Wer gezielt in einer bestimmten Straße oder einem Ortsteil wohnen möchte, kann auch einen freundlichen Brief an Eigentümer verschicken, deren Haus dem Wunschprofil entspricht.
Ablauf beim Privatkauf: von der ersten Anfrage bis zum Notartermin
Wer ein Haus privat zu kaufen plant, sollte den Prozess in klar abgegrenzte Schritte gliedern, weil ohne Makler niemand die Fäden koordiniert.
- Erstkontakt und Besichtigung: Fragen Sie schon beim ersten Telefonat nach Baujahr, Wohnfläche, letzten Modernisierungen und dem Grund des Verkaufs.
- Unterlagen anfordern: Grundbuchauszug, Flurkarte, Energieausweis und – falls vorhanden – Baupläne sollten vor der zweiten Besichtigung vorliegen.
- Finanzierungsbestätigung einholen: Klären Sie mit Ihrer Bank die Kreditbereitschaft, bevor Sie ein verbindliches Angebot abgeben.
- Preisverhandlung: Ohne Makler als Puffer verläuft dieses Gespräch direkter und manchmal emotionaler – eine sachliche Begründung des Angebotspreises hilft.
- Notartermin vereinbaren: Nur ein Notar kann den Kaufvertrag rechtswirksam beurkunden; er ist bei privaten Käufen ebenso Pflicht wie bei jedem anderen Hauskauf.
Ein häufiger Fehler ist, die Reihenfolge umzukehren und mündlich Zusagen zu machen, bevor die Finanzierung steht – das führt regelmäßig zu geplatzten Verkäufen oder unnötigem Druck.
Unterlagen und Prüfungen vor der Unterschrift
Beim Kauf über einen Makler übernimmt dieser oft die erste Sichtung der Papiere; wer ein Haus von privat zu kaufen beabsichtigt, muss diese Prüfung selbst organisieren oder einen Fachanwalt beziehungsweise Gutachter hinzuziehen.
- Grundbuchauszug: zeigt Eigentumsverhältnisse, Grundschulden und eingetragene Rechte Dritter wie Wegerechte oder Nießbrauch.
- Altlasten- und Baulastenverzeichnis: beim zuständigen Amt einsehbar, deckt Einschränkungen auf, die im Grundbuch nicht auftauchen.
- Energieausweis: gesetzlich vorgeschriebene Unterlage, die Aufschluss über den energetischen Zustand gibt.
- Rechnungen zu Sanierungen: belegen, ob Dach, Heizung oder Leitungen tatsächlich erneuert wurden, wie mündlich behauptet.
Ein Bausachverständiger, der vor Vertragsabschluss einen kurzen Check-up durchführt, kostet meist einen niedrigen dreistelligen bis mittleren vierstelligen Betrag – deutlich weniger als eine später entdeckte Dachsanierung oder ein Feuchteschaden im Keller.
Preis verhandeln und Kosten realistisch kalkulieren
Der Reiz, ein Haus zu kaufen, ohne Provision zu zahlen, ist der Hauptgrund, warum viele Käufer den direkten Weg suchen. Die ersparte Maklerprovision – je nach Region und Vereinbarung ein Prozentsatz im niedrigen bis mittleren einstelligen Bereich des Kaufpreises – bleibt jedoch nur dann ein echter Vorteil, wenn keine anderen Kosten unbemerkt steigen.
- Notar- und Grundbuchkosten: fallen unabhängig vom Vertriebsweg an und sollten in jeder Kalkulation von Anfang an eingeplant werden.
- Grunderwerbsteuer: variiert je nach Bundesland und wird auf den beurkundeten Kaufpreis berechnet – hier lohnt sich vorab die aktuelle lokale Regelung zu prüfen.

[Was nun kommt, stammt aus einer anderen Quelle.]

-- ==== Sys2Proof/Tests/Slice0.lean ====
section
/-! SUPPORT. Own tests: the legal words, decoding of words written out from the spec, the spec's vectors (spec/95_test_vectors.md, each test
names its V), and, for every obligation with hypotheses, a witness that meets them. -/

namespace Sys2Proof.Tests

open Sys2Proof Sys2Proof.Machine

/-- The state an outcome answers. -/
def stateOf : Result → Option State
  | .next s => some s
  | .fault _ => none
  | .refused _ => none

/-- The registers an outcome answers. -/
def regsOf (r : Result) : Option Regs := (stateOf r).map (·.regs)

/-- The responses an outcome answers. -/
def saidBy (r : Result) : Option (List Response) := (stateOf r).map (·.responses)

/-- The state after reset, configured. -/
def configuredAs (integ : IntegTime) (gain : Gain) (pkg : Package) : State :=
  { State.reset with regs := { Regs.reset with configured := true, integ := integ, gain := gain, pkg := pkg } }

/-- The registers of 95_test_vectors' tuple: CONFIGURED, GAIN, INTEG, PKG, then the result registers of a conversion that did not saturate. -/
def resultRegs (integ : IntegTime) (gain : Gain) (pkg : Package) (lux fs irs ratio : Word) (sel : BitVec 4) (b m : Half) : Regs where
  configured := true
  gain := gain
  integ := integ
  pkg := pkg
  sat := false
  resultValid := true
  lux := lux
  fullScaled := fs
  irScaled := irs
  ratio := ratio
  sel := sel
  coefB := b
  coefM := m

/-- The end state of vector V1. -/
def afterV1 : State := { State.reset with regs := resultRegs .ms13 .x16 .t 52 7493 3746 256 4 624 1022 }

/-- The end state of vector V27. -/
def afterV27 : State := { State.reset with regs := resultRegs .ms402 .x16 .cs 0 1024 1332 666 7 55 43 }

/-- The registers after a saturated conversion (V10). -/
def saturatedRegs (integ : IntegTime) (gain : Gain) (pkg : Package) : Regs :=
  { Regs.reset with configured := true, integ := integ, gain := gain, pkg := pkg, sat := true, resultValid := true }

/-- A table whose K7 is below its K8 (I18): the default T table with K8 raised. -/
def raisedCalT : CalTable := { defaultCalT with e8 := ⟨0x0300, 0x0005, 0x0007⟩ }

/-! ### Well-formedness (R74, R173) -/

theorem test_legal_words :
    (Instr.wrConfig 0x112).wellFormed = true ∧ (Instr.wrGain 0x10).wellFormed = true ∧ (Instr.wrTiming 2).wellFormed = true := by
  decide

theorem test_illegal_words :
    (Instr.wrConfig 0x003).wellFormed = false ∧ (Instr.wrConfig 0x020).wellFormed = false ∧
      (Instr.wrConfig 0x200).wellFormed = false ∧ (Instr.wrGain 0x5).wellFormed = false ∧
      (Instr.wrTiming 0x3).wellFormed = false := by
  decide

theorem test_decreasing_bounds_found :
    { defaultCalT with e1 := ⟨0x0081, 0, 0⟩ }.ordered = false ∧ { defaultCalT with e2 := ⟨0x00C1, 0, 0⟩ }.ordered = false ∧
      { defaultCalT with e3 := ⟨0x0101, 0, 0⟩ }.ordered = false ∧ { defaultCalT with e4 := ⟨0x0139, 0, 0⟩ }.ordered = false ∧
      { defaultCalT with e5 := ⟨0x019B, 0, 0⟩ }.ordered = false ∧ { defaultCalT with e6 := ⟨0x029B, 0, 0⟩ }.ordered = false ∧
      { defaultCalT with e7 := ⟨0x029B, 0, 0⟩ }.ordered = false ∧ defaultRom.ordered = true := by
  decide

- Verhandlungsspielraum: Private Verkäufer setzen Preise häufig emotional statt marktorientiert an, was sowohl zu Über- als auch Unterbewertungen führen kann.
- Unabhängige Wertermittlung: ein kurzes Gutachten oder ein Vergleich mit Preisen ähnlicher Objekte in der Umgebung schützt vor beiden Extremen.

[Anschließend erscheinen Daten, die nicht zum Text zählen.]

/-! ## The press command, the mode and the fault list (R128, R129, R132) -/

/-- The press command of the present mode is queued and the owed flag cleared; without a PRESS entry or room
in the urgent queue it is not queued and the flag is set (R129). -/
def queuePressCommand (s : State) : State :=
  match s.talkNode talkPress with
  | some dest =>
    if s.port.hasRoom .urgent then
      let t := handFrame dest (.pressCmd (LineMode.pressRuns s.sequencer.mode)) s
      { t with sequencer := { t.sequencer with pressOwed := false } }
    else { s with sequencer := { s.sequencer with pressOwed := true } }
  | none => { s with sequencer := { s.sequencer with pressOwed := true } }

/-- The line mode changes and nothing else. -/
def setMode (m : LineMode) (s : State) : State := { s with sequencer := { s.sequencer with mode := m } }

/-- Entry to a mode queues a press command, but for RUNNING and STOPPED (R128). -/
def entersWithPressCommand : LineMode → Bool
  | .running => false
  | .stopped => false
  | _ => true

/-- The four parts of R128 that are the same for every mode: the mode, the press command, MODE_CHANGE, and
the handing of the change to the pacer and the chain controller. -/
def enterModeCore (m : LineMode) (reason : ModeReason) (code : Option FaultCode) (s : State) : State :=
  let old := s.sequencer.mode
  let s1 := setMode m s
  let s2 := if entersWithPressCommand m then queuePressCommand s1 else s1
  let s3 := queueReport (.modeChange old m reason code) s2
  (s3.hand (.pacerModeChange old m)).hand (.chainModeChange old m)

/-- The fault list with the count of a listed code raised, saturating at 255 (R132). -/
def bumpFault (code : FaultCode) (es : List FaultEntry) : List FaultEntry :=
  es.map (fun e => if e.code = code then { e with count := min 255 (e.count + 1) } else e)

/-- The mode after a new fault entry (R132): HOLDING from PRIMING, RUNNING or DRAINING when the list was
empty, SAFE when it held other codes. -/
def modeAfterFault (mode : LineMode) (listWasEmpty : Bool) : LineMode :=
  if listWasEmpty then (if LineMode.allowsSteps mode then .holding else mode) else .safe

/-- A raised fault is taken by the line sequencer as one change (R132). -/
def raiseFault (code : FaultCode) (detail : Nat) (s : State) : State :=
  if s.sequencer.lists code then
    { s with sequencer := { s.sequencer with faults := bumpFault code s.sequencer.faults } }
  else
    let before := s.sequencer.mode
    let after := modeAfterFault before s.sequencer.faults.isEmpty
    let entry : FaultEntry := { code := code, time := s.lineTime, count := 1, detail := detail }
    let s1 := { s with sequencer := { s.sequencer with faults := s.sequencer.faults ++ [entry] } }
    let s2 := queueReport (.faultRaised code detail before after) s1
    if after = before then s2 else enterModeCore after .fault (some code) s2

Gehen Sie mit einer klaren Preisobergrenze in das Gespräch und lassen Sie sich nicht durch Zeitdruck – etwa angebliche Konkurrenzangebote – zu einer vorschnellen Zusage drängen.
Fazit
Wer sich entscheidet, ein Haus privat zu erwerben, gewinnt finanziellen Spielraum, übernimmt dafür aber auch die Aufgaben, die sonst ein Makler koordiniert: Objektsuche, Unterlagenprüfung und Preisfindung liegen komplett in eigener Verantwortung. Mit einer strukturierten Vorgehensweise, sorgfältig geprüften Dokumenten und einer realistischen Preisverhandlung lässt sich dieser Weg jedoch gut bewältigen – vorausgesetzt, Notar und gegebenenfalls ein Sachverständiger werden rechtzeitig eingebunden.